А царь Скопасис, напрягшись, сидел на своем боевом коне и смотрел на шатер Иданфирса. Вот-вот оттуда должен выехать Иданфирс со священными реликвиями. И когда их положат возле храма Мечу, тогда из рядов выедет он, Скопасис, царь катиаров. Приблизится к неприкосновенным реликвиям, возьмет их в руки. Он расскажет старейшинам паралатов, катиаров, траспов и авхатов о том, что нынешней ночью на привале к нему явился сам Папай. Да! Как только он прилег, огромный, кряжистый бог Папай вырос из темноты и направился к Скопасису. Вначале он принял бога за старое ветвистое дерево, но потом разглядел руки с корявыми пальцами, а у ног Папая — трех волчиц. Папай остановился над распростертым на кошме Скопасисом и растопырил пальцы-сучки. На землю высыпались золотые плуг, ярмо, топорик и рог... Лица Папая так и не разглядел Скопасис, но хорошо помнил, как выжидательно горели волчьи глаза на уровне щиколоток бога.

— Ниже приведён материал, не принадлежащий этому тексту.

-- ==== Sys2Proof/Machine/Alu.lean ====
section
/-! DEFINITION. The ALU instructions (41_alu.md). compute is "a pure function over register values" (R110): each operation below
computes on bytes, modulo 256 (R111); two shared shapes read the registers, write operand A's register and advance. -/

namespace Sys2Proof.Machine

/-- DIV: the quotient of the unsigned values, rounded down; DivisionByZero if q = 0 (R113, R119). -/
def aluDiv (p q : Byte) : Except Fault Byte :=
  if q = 0#8 then .error .divisionByZero else .ok (BitVec.ofNat 8 (p.toNat / q.toNat))

/-- MOD: the remainder p - q * floor(p / q); DivisionByZero if q = 0 (R113, R120). -/
def aluMod (p q : Byte) : Except Fault Byte :=
  if q = 0#8 then .error .divisionByZero else .ok (BitVec.ofNat 8 (p.toNat - q.toNat * (p.toNat / q.toNat)))

/-- NOT: 255 - v (R124). -/
def aluNot (p : Byte) : Byte := 255#8 - p

/-- The one-register shape: CheckReg(a); x[a] <- f(x[a]); Fallthrough(1) (R114, R115, R124). -/
def aluUnary (f : Byte → Byte) (a : Byte) (s : State) : Except Fault State := do
  let ra ← checkReg a
  .ok (fallthrough 1 (s.setReg ra (f (s.reg ra))))

/-- The two-register shape: CheckReg(a); CheckReg(b); x[a] <- f(x[a], x[b]); Fallthrough(2) (R116 to R123). -/
def aluBinary (f : Byte → Byte → Except Fault Byte) (a b : Byte) (s : State) : Except Fault State := do
  let ra ← checkReg a
  let rb ← checkReg b
  let v ← f (s.reg ra) (s.reg rb)
  .ok (fallthrough 2 (s.setReg ra v))

/-- INC reg (R114). -/
def execInc (a : Byte) (s : State) : Host.Outcome State Fault Refusal :=
  attempt s (aluUnary (fun p => p + 1#8) a s)

/-- DEC reg (R115). -/
def execDec (a : Byte) (s : State) : Host.Outcome State Fault Refusal :=
  attempt s (aluUnary (fun p => p - 1#8) a s)

/-- ADD regA, regB (R116). -/
def execAdd (a b : Byte) (s : State) : Host.Outcome State Fault Refusal :=
  attempt s (aluBinary (fun p q => .ok (p + q)) a b s)

/-- SUB regA, regB (R117). -/
def execSub (a b : Byte) (s : State) : Host.Outcome State Fault Refusal :=
  attempt s (aluBinary (fun p q => .ok (p - q)) a b s)

/-- MUL regA, regB: the low 8 bits of the product (R118). -/
def execMul (a b : Byte) (s : State) : Host.Outcome State Fault Refusal :=
  attempt s (aluBinary (fun p q => .ok (p * q)) a b s)

/-- DIV regA, regB (R119). -/
def execDiv (a b : Byte) (s : State) : Host.Outcome State Fault Refusal :=
  attempt s (aluBinary aluDiv a b s)

/-- MOD regA, regB (R120). -/
def execMod (a b : Byte) (s : State) : Host.Outcome State Fault Refusal :=
  attempt s (aluBinary aluMod a b s)

/-- OR regA, regB (R121). -/
def execOr (a b : Byte) (s : State) : Host.Outcome State Fault Refusal :=
  attempt s (aluBinary (fun p q => .ok (p ||| q)) a b s)

/-- XOR regA, regB (R122). -/
def execXor (a b : Byte) (s : State) : Host.Outcome State Fault Refusal :=
  attempt s (aluBinary (fun p q => .ok (p ^^^ q)) a b s)

/-- AND regA, regB (R123). -/
def execAnd (a b : Byte) (s : State) : Host.Outcome State Fault Refusal :=
  attempt s (aluBinary (fun p q => .ok (p &&& q)) a b s)

/-- NOT reg (R124). -/
def execNot (a : Byte) (s : State) : Host.Outcome State Fault Refusal :=
  attempt s (aluUnary aluNot a s)

/-- CMP regA, regB: writes the three flags and no register (R125). -/
def execCmp (a b : Byte) (s : State) : Host.Outcome State Fault Refusal :=
  attempt s do
    let ra ← checkReg a
    let rb ← checkReg b
    .ok (fallthrough 2 { s with fl := compareFlags (s.reg ra) (s.reg rb) s.fl })

end Sys2Proof.Machine
end

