-- ==== Sys2Proof/Certificates/Slice0/Obligations.lean ====
section
/-! DEFINITION. The statements for the provers. A docstring names the rule a statement formalises, or the spec's own decision D<n> it
rests on. -/

open Sys2Proof Sys2Proof.Machine

/-! ## Encoding -/

/-- One word of each family, its bits written out from R78: engine, ALU, load and store, output, stack, branch, interrupt. -/
def Obligations.OneWordOfEachFamilyDecodes : Prop :=
  decode [0b00000001#8] = .ok (.hlt, []) ∧
  decode [0b10101001#8, 0b00000010#8, 0b00000100#8] = .ok (.sub 2#8 4#8, []) ∧
  decode [0b10011001#8, 0b00000111#8, 0b11111111#8] = .ok (.ldi 7#8 255#8, []) ∧
  decode [0b01000011#8, 0b00000001#8] = .ok (.prn 1#8, []) ∧
  decode [0b01001000#8, 0b00000001#8] = .ok (.call 1#8, []) ∧
  decode [0b01010011#8, 0b00000110#8] = .ok (.jlt 6#8, []) ∧
  decode [0b00001011#8] = .ok (.iret, []) ∧
  decode [0b11000000#8] = .error (.unknownOpcode 0xC0#8)

/-- R78: each of the 30 bytes selects its instruction with its operands, whatever the operand bytes and what follows. R79: every other
byte has no handler, 226 of them. R73: exactly nine instructions have sets_pc, seven of them the source's list; that INT and IRET
are the other two is the spec's own decision D23 (log 7). -/
def Obligations.OpcodeMapIsTheThirtyRows : Prop :=
  (∀ (a b : Byte) (rest : List Byte),
    decode (0b00000000#8 :: rest) = .ok (.nop, rest) ∧
    decode (0b00000001#8 :: rest) = .ok (.hlt, rest) ∧
    decode (0b01111000#8 :: a :: rest) = .ok (.inc a, rest) ∧
    decode (0b01111001#8 :: a :: rest) = .ok (.dec a, rest) ∧
    decode (0b10101000#8 :: a :: b :: rest) = .ok (.add a b, rest) ∧
    decode (0b10101001#8 :: a :: b :: rest) = .ok (.sub a b, rest) ∧
    decode (0b10101010#8 :: a :: b :: rest) = .ok (.mul a b, rest) ∧
    decode (0b10101011#8 :: a :: b :: rest) = .ok (.div a b, rest) ∧
    decode (0b10101100#8 :: a :: b :: rest) = .ok (.mod a b, rest) ∧
    decode (0b10110001#8 :: a :: b :: rest) = .ok (.or a b, rest) ∧
    decode (0b10110010#8 :: a :: b :: rest) = .ok (.xor a b, rest) ∧
    decode (0b10110011#8 :: a :: b :: rest) = .ok (.and a b, rest) ∧
    decode (0b01110000#8 :: a :: rest) = .ok (.not a, rest) ∧
    decode (0b10100000#8 :: a :: b :: rest) = .ok (.cmp a b, rest) ∧
    decode (0b10011001#8 :: a :: b :: rest) = .ok (.ldi a b, rest) ∧
    decode (0b10011000#8 :: a :: b :: rest) = .ok (.ld a b, rest) ∧
    decode (0b10011010#8 :: a :: b :: rest) = .ok (.st a b, rest) ∧
    decode (0b01000011#8 :: a :: rest) = .ok (.prn a, rest) ∧
    decode (0b01000010#8 :: a :: rest) = .ok (.pra a, rest) ∧
    decode (0b01001100#8 :: a :: rest) = .ok (.pop a, rest) ∧
    decode (0b01001101#8 :: a :: rest) = .ok (.push a, rest) ∧
    decode (0b01001000#8 :: a :: rest) = .ok (.call a, rest) ∧
    decode (0b00001001#8 :: rest) = .ok (.ret, rest) ∧
    decode (0b01010000#8 :: a :: rest) = .ok (.jmp a, rest) ∧
    decode (0b01010001#8 :: a :: rest) = .ok (.jeq a, rest) ∧
    decode (0b01010010#8 :: a :: rest) = .ok (.jne a, rest) ∧
    decode (0b01010011#8 :: a :: rest) = .ok (.jlt a, rest) ∧
    decode (0b01010100#8 :: a :: rest) = .ok (.jgt a, rest) ∧
    decode (0b01001010#8 :: a :: rest) = .ok (.int a, rest) ∧
    decode (0b00001011#8 :: rest) = .ok (.iret, rest)) ∧
  (∀ i : Instr, i.setsPc = true ↔
    i = .ret ∨ i = .iret ∨ ∃ a, i = .jmp a ∨ i = .jeq a ∨ i = .jne a ∨ i = .jlt a ∨ i = .jgt a ∨ i = .call a ∨ i = .int a) ∧
  (∀ (op : Byte) (rest : List Byte), op ∉ opcodeBytes → decode (op :: rest) = .error (.unknownOpcode op)) ∧
  ((List.range 256).filter (fun n => BitVec.ofNat 8 n ∉ opcodeBytes)).length = 226

/-- R203: in RUNNING, an opcode byte outside the map halts the machine with UnknownOpcode, the byte and its PC, ir holding the byte,
wherever the byte stands (so no operand is fetched); and UnknownOpcode is reported for no other cause. That all else keeps its value
is R208, by the spec's own decision D11 (log 11). -/
def Obligations.UnknownOpcodeHaltsTheMachine : Prop :=
  (∀ s : State, s.run = .running → s.pc.toNat ≤ 255 → s.byteAt s.pc.toNat ∉ opcodeBytes →
    step s = .next { s with
      ir := s.byteAt s.pc.toNat
      err := some ⟨.unknownOpcode (s.byteAt s.pc.toNat), s.pc⟩
      run := .halted }) ∧
  (∀ (s t : State) (b : Byte) (p : PcWord), s.run = .running → s.err = none → step s = .next t →
    t.err = some ⟨.unknownOpcode b, p⟩ → s.pc.toNat ≤ 255 ∧ b = s.byteAt s.pc.toNat ∧ b ∉ opcodeBytes ∧ p = s.pc)

/-- Decoding the bytes of any instruction, with every operand at every byte value, gives it back and leaves what follows. -/
def Obligations.DecodeOfEncodeIsTheInstruction : Prop :=
  ∀ (i : Instr) (rest : List Byte), decode (encode i ++ rest) = .ok (i, rest)

/-- Bytes that decode are exactly the encoding of the instruction they decode to: each word has one meaning. -/
def Obligations.EncodeOfDecodeIsTheBytes : Prop :=
  ∀ (bs rest : List Byte) (i : Instr), decode bs = .ok (i, rest) → bs = encode i ++ rest

/-- R71: the operand count is opcode[7:6], the length one more; the value 3 belongs to the bytes 0xC0 to 0xFF, which have no handler. -/
def Obligations.TopTwoBitsGiveTheLength : Prop :=
  (∀ (op : Byte) (h : Handler), handler op = some h → h.operandCount = op.toNat / 64) ∧
  (∀ i : Instr, i.length = i.opcode.toNat / 64 + 1) ∧
  (∀ op : Byte, op.toNat / 64 = 3 ↔ 0xC0 ≤ op.toNat) ∧
  (∀ op : Byte, 0xC0 ≤ op.toNat → handler op = none)

/-- R202 over all instructions: the first register operand that names no register raises InvalidRegister with that byte, with no
other effect; and InvalidRegister is raised for no other cause. That a jump's register is checked whether or not the jump is taken
is the spec's decision D14, and that all else is kept D11. -/
def Obligations.IllFormedInstructionRaisesInvalidRegister : Prop :=
  (∀ (i : Instr) (s : State) (r : Byte), i.registerOperands.find? (fun b => decide (8 ≤ b.toNat)) = some r →
    FaultsWith i (.invalidRegister r) s) ∧
  (∀ (i : Instr) (s t : State) (r : Byte) (p : PcWord), s.err = none → exec i s = .next t →
    t.err = some ⟨.invalidRegister r, p⟩ → i.registerOperands.find? (fun b => decide (8 ≤ b.toNat)) = some r)

/-! ## The tick -/

/-- R92: where the bytes from pc on decode to i, a tick in RUNNING is i executed in the state whose ir holds i's opcode. The pc moves
in i's own meaning. -/
def Obligations.StepRunsDecodedInstruction : Prop :=
  ∀ (s : State) (i : Instr) (rest : List Byte), s.run = .running → decode s.bytesFromPc = .ok (i, rest) →
    step s = exec i { s with ir := i.opcode }

/-- Placing a table word at pc makes the next tick run the instruction the decoder reads from it, and changes no byte outside its
three. The model's own convention (log 13). -/
def Obligations.StepRunsPlacedWord : Prop :=
  ∀ (s : State) (nbits w : Nat) (i : Instr), s.run = .running → s.pc.toNat ≤ 253 → decodeTableWord nbits w = some i →
    step (s.withFetchWord nbits w) = exec i { s.withFetchWord nbits w with ir := i.opcode } ∧
    (∀ a, a < s.pc.toNat ∨ s.pc.toNat + 3 ≤ a → (s.withFetchWord nbits w).byteAt a = s.byteAt a) ∧
    s.withFetchWord nbits w = { s with mem := (s.withFetchWord nbits w).mem }

/-- R91, D21: in HALTED no number of requested ticks changes anything. -/
def Obligations.HaltedTicksChangeNothing : Prop :=
  ∀ (s : State) (n : Nat), s.run = .halted → Host.Core.run Sys2Proof.core n s = .next s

Он скажет старейшинам родов, как несколько дней тому царь Иданфирс и все не послушали его. А послушай они Скопасиса, царь Дарий томился б сейчас под огромным стогом хвороста! А если упрямый Иданфирс воспротивится и станет говорить, что спокон веков только паралат водит сколотов в бой, тогда Скопасис обнажит свой меч и заставит сделать то же Иданфирса. Пускай перед храмом богам и Мечу решится, чья жизнь угоднее Папаю и Апи, Фагимасаду, чей домашний очаг дороже Табити!
И вот в долине Истра раздался многоязычный галдеж.
От шатра ехал Иданфирс. На боку висел золотой колчан с луком и стрелами, с другой стороны — меч, который освятит кровь пленных. Вслед за Иданфирсом слуга вез дары богов сколотам: золотые плуг, ярмо, топорик и рог.
А навстречу, сливаясь в сплошной гул, неслись крики — тысячеголосая мольба пленников.
Киев, 1970—1976 гг.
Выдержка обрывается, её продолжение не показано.